The Defense Acquisition Program Administration will ink a contract with Daewoo soon, the source said on condition of anonymity. Daewoo competed with Hyundai Heavy Industries, which constructed the first batch of three Type-214 submarines, for the bidding, he said.
The per-unit price will be about 110 billion won.
The Navy aims to launch a total of nine Type-214s by 2018 in a bid to strengthen its blue-water capability, and will also seek to acquire locally built 3,000-ton submarines.
The diesel-electric submarine, which was first built with technical cooperation from Germany's Howaldtswerke-Deutsche Werft (HDW), is expected to play a key role in sea defense against North Korea and other hostile forces, and anti-submarine warfare, Navy officials said.

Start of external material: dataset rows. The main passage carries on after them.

/-- A command of the flag part leaves the cells. -/
theorem exec_cells {i : Instr} {s t : State} (hop : (encode i).getLsbD 4 = false)
    (h : exec i s = .next t) : t.cells = s.cells := by
  have hsame : t = { t with cells := s.cells } :=
    Host.Outcome.next.inj (h.symm.trans (exec_withCells hop h s.cells))
  rw [hsame]

/-- A command of the register part leaves `F`. -/
theorem exec_f {i : Instr} {s t : State} (hop : (encode i).getLsbD 4 = true)
    (h : exec i s = .next t) : t.f = s.f := by
  have hsame : t = { t with f := s.f } :=
    Host.Outcome.next.inj (h.symm.trans (exec_withF hop h s.f))
  rw [hsame]

/-- The frame of a command of the flag part, whose pending writes name bits of `F`. -/
theorem exec_frame_of_flagPart {i : Instr} {s t : State} {written : List Nat}
    (hop : i.opNumber.testBit 4 = false)
    (hw : ∀ fl v, PendingWrite.flag fl v ∈ pendingWritesOf i → fl.bit ∈ written)
    (h : exec i s = .next t) :
    t.cells = s.cells ∧ t.requests = s.requests ∧
      ∀ n, n ∉ written → t.f.getLsbD n = s.f.getLsbD n :=
  ⟨exec_cells ((getLsbD_encode_four i).trans hop) h, exec_requests h, fun _ hn =>
    exec_f_bit h fun fl v hm hbit => hn (hbit ▸ hw fl v hm)⟩

/-- The frame of a command of the register part, whose pending writes name cells. -/
theorem exec_frame_of_registerPart {i : Instr} {s t : State} {written : List Code}
    (hop : i.opNumber.testBit 4 = true)
    (hw : ∀ r v, PendingWrite.cell r v ∈ pendingWritesOf i → r.code ∈ written)
    (h : exec i s = .next t) :
    t.f = s.f ∧ t.requests = s.requests ∧
      ∀ (j : Code) (v : Byte), j ∉ written → (j, v) ∈ Claims.cellsByCode s.cells →
        (j, v) ∈ Claims.cellsByCode t.cells := by
  refine ⟨exec_f ((getLsbD_encode_four i).trans hop) h, exec_requests h, fun j v hj hs => ?_⟩
  obtain ⟨r, rfl, rfl⟩ := (mem_cellsByCode _ _ _).mp hs
  exact (mem_cellsByCode _ _ _).mpr
    ⟨r, rfl, (exec_read_cell h fun v hm => hj (hw r v hm)).symm⟩

end Sys2Proof.Machine

/-! SUPPORT. The invariant of the block, and what a command and a cycle do to it. -/

namespace Sys2Proof.Machine

/-- The two conditions of the invariant. -/
theorem State.inv_iff (s : State) :
    s.inv = true ↔ flagWordOk s.f = true ∧ s.response.ok = true := by
  simp only [State.inv, Bool.and_eq_true]

/-- The flag word's condition speaks of bits 1, 4 and 5 alone. -/
theorem flagWordOk_congr {f g : Byte} (h : ∀ n ∈ [1, 4, 5], f.getLsbD n = g.getLsbD n) :
    flagWordOk f = true ↔ flagWordOk g = true := by
  rw [flagWordOk_iff, flagWordOk_iff, h 1 (by decide), h 4 (by decide), h 5 (by decide)]

/-- The response of a command has the shape of a response (R74, R206). -/
theorem exec_response_ok {i : Instr} {s t : State} (h : exec i s = .next t) :
    t.response.ok = true := by
  rcases exec_next h with ⟨e, he, rfl⟩ | ⟨ws, r, hr, rfl⟩
  · exact Response.ok_error he
  · exact Response.ok_of_err_none hr

/-- A command keeps the flag word's condition, and its response has its shape whatever the last one was. -/
theorem exec_inv {i : Instr} {s t : State} (hs : flagWordOk s.f = true) (h : exec i s = .next t) :
    t.inv = true :=
  t.inv_iff.mpr ⟨(flagWordOk_congr (exec_f_fixed h)).mpr hs, exec_response_ok h⟩

/-- A reset edge establishes the invariant from any state. -/
theorem State.resetEdge_inv (s : State) : s.resetEdge.inv = true :=
  s.resetEdge.inv_iff.mpr ⟨flagWordOk_reset, Response.ok_of_err_none rfl⟩

end Sys2Proof.Machine

/-! The statements of `spec/10_state.md`, settled. -/

namespace Sys2Proof.Proofs

open Sys2Proof.Machine

/-- Settles O33: a cycle is a reset edge, which establishes the invariant, or a command, which keeps the
fixed bits of `F` and answers in the shape of a response. -/
theorem stepKeepsTheInvariant : Obligations.StepKeepsTheInvariant := by
  intro s t hs h
  rcases step_cases s with ⟨-, hx⟩ | ⟨-, hx⟩
  · obtain rfl := Host.Outcome.next.inj (hx.symm.trans h)
    exact s.takePresented.resetEdge_inv
  · obtain ⟨hf, -⟩ := s.inv_iff.mp hs
    exact exec_inv (s := s.takePresented) hf (hx.symm.trans h)
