-- ==== Sys2Proof/Word.lean ====
section
/-! DEFINITION. The word types of the TL1024 model. -/

namespace Sys2Proof

/-- A byte of any store. -/
abbrev Byte := BitVec 8

/-- A lane word (04 R76). -/
abbrev Lane := BitVec 32

/-- A scalar or control register (07 R140). -/
abbrev Word := BitVec 64

/-- One slice of a vector register, or one granule: 64 bytes (03 R49, 07 R171). -/
abbrev Gran := BitVec 512

/-- One slice of a predicate register, or the guards of a slice's lanes (04 R77). -/
abbrev LaneMask := BitVec 16

end Sys2Proof
end

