/-- The lane type of a router operation (15 R265). -/
inductive RTy
  | t0 | t1 | t2 | t3
  deriving DecidableEq, Repr

/-- An operand descriptor of a tile word (02 R44). -/
structure TileDesc where
  sto : Nat
  str : Nat
  adr : Nat
  deriving DecidableEq, Repr

/-- The fields of a tile word but for its operation (02 R42). -/
structure TileWord where
  lvl : Nat
  fa  : Nat
  fb  : Nat
  fc  : Nat
  acc : Bool
  ta  : Bool
  tb  : Bool
  sat : Bool
  rnd : Nat
  aux : Nat
  tm  : Nat
  tn  : Nat
  tk  : Nat
  dsa : TileDesc
  dsb : TileDesc
  dsc : TileDesc
  deriving DecidableEq, Repr
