-- ==== Sys2Proof/Decode.lean ====
section
/-! DEFINITION. Decoding and encoding of slots, bundles, router words and tile words, from the tables of 02. -/

namespace Sys2Proof

/-- Bits hi to lo of a word. -/
def fld (w hi lo : Nat) : Nat := w / 2 ^ lo % 2 ^ (hi + 1 - lo)

/-- The signed value of an n-bit field (02 R28). -/
def sx (n v : Nat) : Int := if v < 2 ^ (n - 1) then (v : Int) else (v : Int) - 2 ^ n

/-- The signed value of an n-bit field that the k bits of an extension widen where a header lends them (02 R26 to R28,
08 R165): without a header the field is n bits wide. -/
def sxe (n k : Nat) (lent : Bool) (v e : Nat) : Int := if lent then sx (n + k) (v + fld e (k - 1) 0 * 2 ^ n) else sx n v

/-- The n-bit field of a signed value. -/
def toFld (n : Nat) (i : Int) : Nat := (i % 2 ^ n).toNat

/-- One bit as a Bool. -/
def bit (w i : Nat) : Bool := w / 2 ^ i % 2 == 1

/-- The code of a ElemTy. -/
def ElemTy.code : ElemTy → Nat
  | .i4 => 0
  | .i8 => 1
  | .i16 => 2
  | .i32 => 3
  | .i64 => 4
  | .n4 => 5
  | .n8 => 6
  | .n16 => 7
  | .n32 => 8
  | .n64 => 9
  | .bf16 => 10
  | .f16 => 11
  | .f32 => 12
  | .f64 => 13
  | .e4m3 => 14
  | .e5m2 => 15

/-- The ElemTy of a code; a reserved code names none. -/
def ElemTy.ofCode : Nat → Option ElemTy
  | 0 => some .i4
  | 1 => some .i8
  | 2 => some .i16
  | 3 => some .i32
  | 4 => some .i64
  | 5 => some .n4
  | 6 => some .n8
  | 7 => some .n16
  | 8 => some .n32
  | 9 => some .n64
  | 10 => some .bf16
  | 11 => some .f16
  | 12 => some .f32
  | 13 => some .f64
  | 14 => some .e4m3
  | 15 => some .e5m2
  | _ => none

/-- The code of a FTy. -/
def FTy.code : FTy → Nat
  | .f32 => 0
  | .bf16 => 1
  | .f16 => 2
  | .f64 => 3

/-- The FTy of a code; a reserved code names none. -/
def FTy.ofCode : Nat → Option FTy
  | 0 => some .f32
  | 1 => some .bf16
  | 2 => some .f16
  | 3 => some .f64
  | _ => none

/-- The code of a Rnd. -/
def Rnd.code : Rnd → Nat
  | .rn => 0
  | .rz => 1
  | .ru => 2
  | .rd => 3
  | .rs => 4

/-- The Rnd of a code; a reserved code names none. -/
def Rnd.ofCode : Nat → Option Rnd
  | 0 => some .rn
  | 1 => some .rz
  | 2 => some .ru
  | 3 => some .rd
  | 4 => some .rs
  | _ => none

/-- The code of a Cond. -/
def Cond.code : Cond → Nat
  | .eq => 0
  | .ne => 1
  | .lt => 2
  | .le => 3
  | .gt => 4
  | .ge => 5
  | .ltn => 6
  | .len => 7
  | .gtn => 8
  | .gen => 9

/-- The Cond of a code; a reserved code names none. -/
def Cond.ofCode : Nat → Option Cond
  | 0 => some .eq
  | 1 => some .ne
  | 2 => some .lt
  | 3 => some .le
  | 4 => some .gt
  | 5 => some .ge
  | 6 => some .ltn
  | 7 => some .len
  | 8 => some .gtn
  | 9 => some .gen
  | _ => none
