-- ==== Sys2Proof/Machine/Store.lean ====
section
/-! DEFINITION. Sparse maps and byte memory in one canonical form, and the addresses of the machine's stores. -/

namespace Sys2Proof.Machine

/-! ### Sparse maps: a key not listed holds the default -/

/-- A sparse map: pairs of key and value, keys strictly rising, no value equal to the default. -/
abbrev SMap (α : Type) := List (Nat × α)

namespace SMap

/-- The value at a key. -/
def get {α : Type} (d : α) : SMap α → Nat → α
  | [], _ => d
  | (k, v) :: m, n => if k = n then v else get d m n

/-- A key and value put in before the first greater key. -/
def insert {α : Type} : SMap α → Nat → α → SMap α
  | [], n, x => [(n, x)]
  | (k, v) :: m, n, x => if n < k then (n, x) :: (k, v) :: m else (k, v) :: insert m n x

/-- A key taken out. -/
def erase {α : Type} (m : SMap α) (n : Nat) : SMap α := m.filter fun e => e.1 != n

/-- The map with `x` at key `n`. -/
def put {α : Type} [DecidableEq α] (d : α) (m : SMap α) (n : Nat) (x : α) : SMap α :=
  if x = d then erase m n else insert (erase m n) n x

/-- The value at a key of a map of optional entries. -/
def find {α : Type} : SMap α → Nat → Option α
  | [], _ => none
  | (k, v) :: m, n => if k = n then some v else find m n

/-- The map with entry `x` at key `n`, whatever `x` is. -/
def set {α : Type} (m : SMap α) (n : Nat) (x : α) : SMap α := insert (erase m n) n x

/-- The canonical form: keys strictly rising and no value equal to the default. -/
def wf {α : Type} [DecidableEq α] (d : α) : SMap α → Bool
  | [] => true
  | (k, v) :: m => decide (v ≠ d) && m.all (fun e => decide (k < e.1)) && wf d m

end SMap

/-! ### Byte memory -/

/-- Byte memory over keys (see `Place`). -/
abbrev Memory := List Host.Cell

/-- What a byte that is not listed reads as. DESIGN CHOICE (log 1): no chapter gives the stores' contents. -/
def unlistedByte : BitVec 8 := 0

namespace Memory

/-- One byte. -/
def read (m : Memory) (k : Nat) : BitVec 8 := SMap.get unlistedByte m k

/-- One byte written; the canonical form is kept. -/
def write (m : Memory) (k : Nat) (b : BitVec 8) : Memory := SMap.put unlistedByte m k b

/-- The canonical form: keys strictly rising, no entry equal to what an unlisted byte reads as. -/
def wf (m : Memory) : Bool := SMap.wf unlistedByte m

/-- `n` bytes, least significant first, as a number. -/
def readN (m : Memory) (k : Nat) : Nat → Nat
  | 0 => 0
  | n + 1 => (m.read k).toNat + 256 * readN m (k + 1) n

/-- The low `n` bytes of `v` written, least significant first, where the byte's bit of `mask` is 1. -/
def writeN (m : Memory) (k n v mask : Nat) : Memory :=
  match n with
  | 0 => m
  | n + 1 =>
    let m' := if mask % 2 = 1 then m.write k (BitVec.ofNat 8 v) else m
    writeN m' (k + 1) n (v / 256) (mask / 2)

end Memory

/-- Byte enables of `n` whole bytes. -/
def allBytes (n : Nat) : Nat := 2 ^ n - 1

/-! ### The stores -/

/-- A store of bytes; the argument numbers the core, the cluster or the job. -/
inductive Place
  | berth (core : Nat)        -- own berth, 64 KiB (07 R146)
  | cluster (clu : Nat)       -- cluster berth, 256 KiB (15 R253)
  | quay (core : Nat)         -- quay file, 4,096 registers of 512 bytes (07)
  | acc (core : Nat)          -- accumulator store, 256 tiles of 4 KiB (07)
  | latch (core : Nat)        -- accumulator latches, 8 x 4,096 bytes (09 R192)
  | scale (core : Nat)        -- scale latches, 8 x 128 bytes (09 R208)
  | trans (core : Nat)        -- transposer, row-major (09 R209, 10 R402)
  | chart (core : Nat)        -- chart slots, 4 x 576 bytes (06 R122)
  | routine (core : Nat)      -- microprogram store, 256 x 64 bytes (09 R196)
  | bundles (core : Nat)      -- bundle store, 2,048 x 16 bytes (02 R21)
  | drain (core : Nat)        -- drain buffer, 4 KiB (15 R253)
  | hbm                       -- HBM by warm physical address (18 R298)
  | tier                      -- capacity tier by warm physical address (18 R298)
  | host                      -- host memory (18 R298)
  | flash                     -- firmware flash and mailbox (21 R352)
  deriving DecidableEq, Repr

/-- The number of a store. -/
def Place.code : Place → Nat
  | .berth c => 16 * c
  | .cluster c => 16 * c + 1
  | .quay c => 16 * c + 2
  | .acc c => 16 * c + 3
  | .latch c => 16 * c + 4
  | .scale c => 16 * c + 5
  | .trans c => 16 * c + 6
  | .chart c => 16 * c + 7
  | .routine c => 16 * c + 8
  | .bundles c => 16 * c + 9
  | .drain c => 16 * c + 10
  | .hbm => 11
  | .tier => 12
  | .host => 13
  | .flash => 14

/-- The memory key of byte `off` of a store. -/
def Place.key (p : Place) (off : Nat) : Nat := p.code * 2 ^ 64 + off % 2 ^ 64

end Sys2Proof.Machine
end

The 1,800-ton submarines are also a core part of the soon-to-be-created ``strategic mobile squadrons,'' involving Aegis-equipped destroyers and anti-submarine aircraft, which can be deployed in a conflict situation, they said.
The submarine is armed with state-of-the-art torpedoes and submarine-to-surface missiles. It has a maximum submerged speed of 20 knots and a crew of 40.
The 65.3-meter-long submarine is equipped with Air Independent Propulsion (AIP), which improves its underwater performance and gives it stealth capability. The submarine can submerge to depths of up to 400 meters and carry out underwater operations for as long as two weeks. Its operational radius reaches Guam.
Its ISUS-90 integrated sensor submarine system enables operators to deal with varied information in many different variants and detect up to 300 targets simultaneously.
The first Type-214 submarine, named Sohn Won-il, began operations with the Navy earlier this year, while the second and third ― the Jeong Ji and the Ahn Jung-geun ― are to be operational in 2009 and 2010, respectively, after sea trials.